Aussitôt, les larmes avaient coulé des yeux aveugles du jeune homme et son assistante médicale l'avait pris dans ses bras, le berçant comme elle avait l'habitude de le faire.

Cela faisait désormais quinze ans qu'elle était en charge de Tyson Sky, un garçon abandonné par ses parents car né aveugle. Au début, il avait été placé dans un orphelinat où les autres enfants s'étaient souvent moqués de lui à cause de sa cécité. Il était devenu le souffre-douleur de l'institut mais, étonnamment, jusqu'à ses cinq ans, il n'avait jamais bronché. Ce fut d'ailleurs ce comportement qui lui permit d'avoir accès à un hôpital. En effet, un homme voulant adopter avait trouvé admirable son comportement calme et poli. Malheureusement, ne pouvant pas prendre d'enfants à cause de problèmes d'ordre juridique, l'inconnu avait tout de même fait une donation conséquente pour permettre à Tyson de rejoindre un lieu de soins appropriés. Depuis ce jour, l'infirmière Erika Pedersen avait pris en charge ce jeune homme en tant qu'assistante pour l'aider dans son quotidien. Un lien indestructible s'était formé entre eux, proche de celui d'une mère et de son fils.

Alors que ses souvenirs remontaient à la surface de sa mémoire, le jeune homme entendit la porte s'ouvrir et un discret bruit de pas se diriger vers lui.

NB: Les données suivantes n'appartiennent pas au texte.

-- ==== Sys2Proof/Machine/Regs.lean ====
section
/-! DEFINITION. The register tables of the spec, one `Fld` per row: offset, bits, access code,
reset value, block-only mark and admitted encodings. Array rows take their index. -/

namespace Sys2Proof.Machine.Reg

/-- CTRL.INPUT of a capture chain at reset: the auxiliary chains 48 to 55 take input k (R242). -/
def chainInputReset (c : Nat) : Nat := if 48 ≤ c then c - 48 else 0

/-- DECIM.R of a capture chain at reset: MIC 16, ISNS and VSNS 64, AUX 32 (R242). -/
def chainDecimReset (c : Nat) : Nat := if c < 16 then 0x10 else if c < 48 then 0x40 else 0x20

/-- QUEUE[q].USE at reset (R320). -/
def queueUseReset (q : Nat) : Nat :=
  match q with
  | 7 => 2
  | 6 => 3
  | 5 => 1
  | 4 => 4
  | _ => 0

/-- PRIO[m][t] at reset (R385): targets 0 and 1 are DRAM, 2 to 9 SRAM, 10 and 11 REGFAB and
GREENROOM. -/
def priorityReset (m t : Nat) : Nat :=
  let row : Nat × Nat × Nat :=
    match m with
    | 0 | 1 => (15, 15, 0)
    | 2 | 3 => (13, 14, 0)
    | 4 => (14, 14, 0)
    | 5 => (9, 10, 15)
    | 6 | 7 => (8, 8, 12)
    | 8 => (14, 13, 0)
    | 9 => (12, 12, 0)
    | 10 => (10, 11, 0)
    | 11 => (6, 6, 0)
    | _ => (4, 4, 0)
  if t < 2 then row.1 else if t < 10 then row.2.1 else row.2.2

/-- PARK[t] at reset (R385). -/
def parkReset (t : Nat) : Nat :=
  if t = 0 then 0 else if t = 1 then 1 else if t < 10 then t % 2 else 5

/-! Update (R65, R443) -/

def Update.UPD_STROBE : Fld :=
  ⟨0x040, 0, 32, .wo, 0, false, false, []⟩
def Update.UPD_AT_LO : Fld :=
  ⟨0x044, 0, 32, .rwi, 0, false, false, []⟩
def Update.UPD_AT_HI : Fld :=
  ⟨0x048, 0, 32, .rwi, 0, false, false, []⟩
def Update.UPD_SERIAL : Fld :=
  ⟨0x04c, 0, 32, .ro, 0, false, false, []⟩
def Update.UPD_RESULT_PAGE : Fld :=
  ⟨0x050, 0, 12, .ro, 0, false, false, []⟩
def Update.UPD_RESULT_REASON : Fld :=
  ⟨0x050, 16, 8, .ro, 0, false, false, []⟩
def Update.UPD_RESULT_STATE : Fld :=
  ⟨0x050, 28, 4, .ro, 0, false, false, []⟩
def Update.UPD_APPLIED_AT_LO : Fld :=
  ⟨0x054, 0, 32, .ro, 0, false, false, []⟩
def Update.UPD_APPLIED_AT_HI : Fld :=
  ⟨0x058, 0, 32, .ro, 0, false, false, []⟩
def Update.UPD_DISCARD : Fld :=
  ⟨0x05c, 0, 32, .wo, 0, false, false, []⟩
def Update.UPD_CANCEL : Fld :=
  ⟨0x060, 0, 32, .wo, 0, false, false, []⟩
def Update.COMMIT_SERIAL : Fld :=
  ⟨0x064, 0, 32, .ro, 0, false, false, []⟩
def Update.PENDING_GROUPS : Fld :=
  ⟨0x068, 0, 32, .ro, 0, false, false, []⟩
def Update.UG_CFG_KIND (g : Nat) : Fld :=
  ⟨(0x080 + 4 * g), 0, 2, .rwi, 1, false, true, [(0, 2)]⟩
def Update.UG_CFG_OWNER (g : Nat) : Fld :=
  ⟨(0x080 + 4 * g), 8, 3, .rwi, 0, false, false, []⟩
def Update.UG_CFG_SHARED (g : Nat) : Fld :=
  ⟨(0x080 + 4 * g), 16, 1, .rwi, 0, false, false, []⟩
def Update.UG_CFG_PENDING (g : Nat) : Fld :=
  ⟨(0x080 + 4 * g), 31, 1, .ro, 0, false, false, []⟩
def Update.HOLD_COUNT : Fld :=
  ⟨0x070, 0, 12, .ro, 0, false, false, []⟩
def Update.HOLD_FIRST : Fld :=
  ⟨0x074, 0, 12, .ro, 0, false, false, []⟩
def Update.HOLD_SERIAL : Fld :=
  ⟨0x078, 0, 32, .ro, 0, false, false, []⟩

— Bonsoir, Erika. Suis-je en retard ? demanda-t-il.

— Non, ne t'inquiète pas. J'étais simplement venue t'apporter une bonne nouvelle, enfin, je crois, lui répondit l'infirmière de sa voix cristalline.

— Monsieur Asheim a annoncé sa prochaine visite ?

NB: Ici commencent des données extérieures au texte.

-- ==== Sys2Proof/Machine/Store.lean ====
section
/-! DEFINITION. The keyed store: read, write and its canonical form. -/

namespace Sys2Proof

/-- What key `k` reads as; an unlisted key reads as `d`. Keys rise, so the search ends at the first greater one. -/
def Map.get {α : Type} (d : α) (k : Nat) : Map α → α
  | [] => d
  | (k', v) :: m => if k < k' then d else if k = k' then v else Map.get d k m

/-- Write `v` at key `k`. Writing `d` removes the entry, so equal stores are equal lists. -/
def Map.put {α : Type} [DecidableEq α] (d : α) (k : Nat) (v : α) : Map α → Map α
  | [] => if v = d then [] else [(k, v)]
  | (k', v') :: m =>
    if k < k' then (if v = d then (k', v') :: m else (k, v) :: (k', v') :: m)
    else if k = k' then (if v = d then m.dropWhile (fun e => e.1 ≤ k) else (k, v) :: m)
    else (k', v') :: Map.put d k v m

/-- Every entry lies above `lo` (when given), keys rise strictly and no entry equals `d`. -/
def Map.wfFrom {α : Type} [DecidableEq α] (d : α) : Option Nat → Map α → Bool
  | _, [] => true
  | lo, (k, v) :: m =>
    (match lo with
      | none => true
      | some l => decide (l < k)) && decide (v ≠ d) && Map.wfFrom d (some k) m

/-- The canonical form of a store. -/
def Map.wf {α : Type} [DecidableEq α] (d : α) (m : Map α) : Bool := Map.wfFrom d none m

/-- The entries that a read can find: each key is greater than every key before it. -/
def Map.rising {α : Type} : Option Nat → Map α → Map α
  | _, [] => []
  | lo, (k, v) :: m =>
    if (match lo with
      | none => true
      | some l => decide (l < k)) then (k, v) :: Map.rising (some k) m else Map.rising lo m

/-- Keep only the entries whose key satisfies `p`. -/
def Map.only {α : Type} (p : Nat → Bool) (m : Map α) : Map α := (m.rising none).filter (fun e => p e.1)

/-- Drop every entry whose key satisfies `p`: those keys then read as the default. -/
def Map.drop {α : Type} (p : Nat → Bool) (m : Map α) : Map α := Map.only (fun k => !p k) m

/-- Change every entry. -/
def Map.update {α : Type} [DecidableEq α] (d : α) (f : α → α) (m : Map α) : Map α :=
  ((m.rising none).map (fun e => (e.1, f e.2))).filter (fun e => e.2 ≠ d)

/-- Set or clear membership of a number in a list kept as a set. -/
def setMem (x : Nat) (on : Bool) (l : List Nat) : List Nat :=
  if on then (if x ∈ l then l else x :: l) else l.filter (· ≠ x)

end Sys2Proof
end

— On ne peut rien te cacher. Oui, ton bienfaiteur vient te rendre visite demain matin. J'espère que cela n'annule rien à ton planning de jeu.

— Non, heureusement, nous devons nous connecter qu'à partir du début de l'après-midi. Pourrais-je me promener demain avec Monsieur Asheim ?

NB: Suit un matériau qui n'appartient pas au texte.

/-! Seats, commands and long operations (R394 to R424) -/

/-- The state of a long operation (R410). -/
inductive OpState where
  | queued | running | suspended
  deriving DecidableEq, Repr

/-- A command in flight (R400, R401, R410). -/
structure Cmd where
  seat : Nat
  sq : Nat
  tag : Nat
  opcode : Nat
  /-- Word 0 of its entry: flags FENCE, KEEP_PARTIAL and F0 to F3 are read from it. -/
  word0 : Word
  context : Word
  params : List Word
  /-- Its opcode has begun. -/
  started : Bool := false
  state : OpState := .queued
  /-- Its long-operation slot (R374). -/
  slot : Nat := 0
  accepted : Bool := false
  /-- Its final completion has been made and waits to be written. -/
  final : Bool := false
  steps : Nat := 0
  /-- Suspension asked for at the next step boundary. -/
  suspend : Bool := false
  /-- Cancellation asked for, with KEEP_PARTIAL. -/
  cancel : Option Bool := none
  /-- Data staged by its FETCH step. -/
  bytes : List Byte := []
  /-- Bytes an UPLOAD has received so far, by offset. -/
  upload : Map (Option Byte) := []
  /-- What the operation keeps between steps. -/
  work : List Nat := []
  /-- Controlling commands that complete when this one suspends or ends: (seat, tag). -/
  waiters : List (Nat × Nat) := []
  /-- Its tag was already in flight: it completes at once with BAD_PARAM (R401). -/
  bad : Bool := false
  /-- A load that the principal forwarded: the tag of the principal's command (R488). -/
  peer : Option Nat := none
  /-- Tick of its fetch, or of the last byte of its UPLOAD (R405). -/
  upAt : Nat := 0
  deriving DecidableEq, Repr

/-- A completion entry before it is written (R402). -/
structure Completion where
  cq : Nat
  sq : Nat
  tag : Nat
  context : Word
  status : Nat
  r0 : Word := 0
  r1 : Word := 0
  interim : Bool := false
  /-- It ends the command whose tag was already in flight (R401). -/
  dup : Bool := false
  deriving DecidableEq, Repr

/-- A Stagedoor message the module has sent or is to send (R419, R423). -/
structure SdMessage where
  type : Nat
  seq : Nat
  payload : List Word
  /-- Tick at which it was last sent. -/
  sentAt : Nat
  deriving DecidableEq, Repr
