-- ==== Sys2Proof/Syntax.lean ====
section
/-! DEFINITION. The commands the block takes: one constructor per row of the opcode table. -/

namespace Sys2Proof

open Sys2Proof.Machine (PeerFrame)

— Oui, il a fait beau temps aujourd'hui. Allez, va rapidement te laver et endors-toi vite, la journée de demain risque d'être intense pour toi.

Tyson se leva de son lit, permettant à sa « mère » de le contempler. Comme il ne pouvait se rendre compte de son apparence, Erika avait appris à le détailler sous toutes ses coutures afin qu'il se fasse une idée de quel genre d'homme il était devenu.

La dépassant d'au moins deux têtes malgré son mètre soixante-dix, l'infirme possédait un corps bien taillé, à l'exception d'une bedaine rebondie qui lui saillait la ceinture. Il demandait toujours à porter ses cheveux bruns courts, presque rasés, mais il se laissait pousser la barbe. Il avait été compliqué de lui apprendre à se raser et Erika pensait qu'il refusait de retirer ses poils faciaux par peur de se retrouver couvert d'estafilades. Malgré les muscles qui roulaient sous son corps, il avait des mains douces qui se posaient toujours délicatement sur son bras lorsqu'ils allaient faire une balade dans le parc de l'institut. Comme il n'avait pas besoin de soins à proprement parler, il lui arrivait même de l'accompagner dans sa tournée afin de discuter avec les patients de l'hôpital qui le connaissaient tous.

Toute à sa contemplation, elle ne fit pas attention que l'eau venait de se couper. Ce fut le bruit du matelas grinçant qui la ramena à la réalité. Tyson venait de s'asseoir et elle vint lui déposer un baiser sur le front, petit rituel qu'elle réalisait tous les soirs.

— Bonne nuit mon grand.

— Bonne nuit, mamma, répondit-il en se recouchant.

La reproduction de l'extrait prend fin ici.